◆ TASK BRIEF
Restate verbatim the span of lines below between the line with "(00_scope.md R1, R2). -/" and the line with "the guard. -/", including those two lines, and only that span.

BEGIN INFORMATION

-- ==== Sys2Proof/Proofs/Scope.lean ====
section
/-! PROOFS. The legal instances and the recommended storage width (00_scope.md R1, R2). -/

namespace Sys2Proof.Proofs.Scope

open Sys2Proof

/-- The refusal of R2, with R1's bound on `W`. -/
theorem build?_eq_none_iff (W S : Nat) :
    Instance.build? W S = none ↔ ¬ (1 ≤ W ∧ W ≤ S ∧ (S = 8 ∨ S = 16 ∨ S = 32 ∨ S = 64)) :=
  dite_eq_right_iff.trans (by simp only [reduceCtorEq, imp_false])

/-- Every instance is one that `build?` builds: its proof fields are the guard. -/
@[simp] theorem build?_self (c : Instance) : Instance.build? c.W c.S = some c :=
  dif_pos ⟨c.W_pos, c.W_le_S, c.S_legal⟩

theorem sizes_of_build?_eq_some {W S : Nat} {c : Instance} (h : Instance.build? W S = some c) :
    c.W = W ∧ c.S = S := by
  unfold Instance.build? at h
  split at h
  · cases h
    exact ⟨rfl, rfl⟩
  · cases h

theorem width_le_64 (c : Instance) : c.W ≤ 64 :=
  c.W_le_S.trans (Machine.storage_bounds c).2

/-- The recommended width, one branch per legal storage width. -/
theorem recommendedStore_eq (W : Nat) : recommendedStore W =
    if W ≤ 8 then some 8 else if W ≤ 16 then some 16 else if W ≤ 32 then some 32
    else if W ≤ 64 then some 64 else none := by
  split_ifs <;> simp only [recommendedStore, List.find?_cons, List.find?_nil, decide_true, decide_false, *]

/-- Below 65 there is a recommendation, and it is the least legal storage width that holds `W` bits. -/
theorem recommendedStore_least {W : Nat} (hW : W ≤ 64) :
    ∃ r, recommendedStore W = some r ∧ W ≤ r ∧ (r = 8 ∨ r = 16 ∨ r = 32 ∨ r = 64) ∧
      ∀ S, W ≤ S → (S = 8 ∨ S = 16 ∨ S = 32 ∨ S = 64) → r ≤ S := by
  rw [recommendedStore_eq]
  split_ifs with h8 h16 h32
  · exact ⟨8, rfl, h8, by decide, by omega⟩
  · exact ⟨16, rfl, h16, by decide, by omega⟩
  · exact ⟨32, rfl, h32, by decide, by omega⟩
  · exact ⟨64, rfl, hW, by decide, by omega⟩

/-- Settles O1: `build?` tests exactly the proof fields of an instance, and the recommendation is the first of the four
legal widths, in increasing order, that is large enough. -/
theorem onlyLegalInstancesAreBuilt : Obligations.OnlyLegalInstancesAreBuilt :=
  ⟨build?_eq_none_iff, fun _ _ _ => sizes_of_build?_eq_some,
    fun c => ⟨build?_self c, c.W_le_S, width_le_64 c⟩,
    fun _ _ hW => recommendedStore_least hW⟩

end Sys2Proof.Proofs.Scope
end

END INFORMATION

◆ ANSWER FOR THIS EXERCISE
/-! PROOFS. The legal instances and the recommended storage width (00_scope.md R1, R2). -/

namespace Sys2Proof.Proofs.Scope

open Sys2Proof

/-- The refusal of R2, with R1's bound on `W`. -/
theorem build?_eq_none_iff (W S : Nat) :
    Instance.build? W S = none ↔ ¬ (1 ≤ W ∧ W ≤ S ∧ (S = 8 ∨ S = 16 ∨ S = 32 ∨ S = 64)) :=
  dite_eq_right_iff.trans (by simp only [reduceCtorEq, imp_false])

/-- Every instance is one that `build?` builds: its proof fields are the guard. -/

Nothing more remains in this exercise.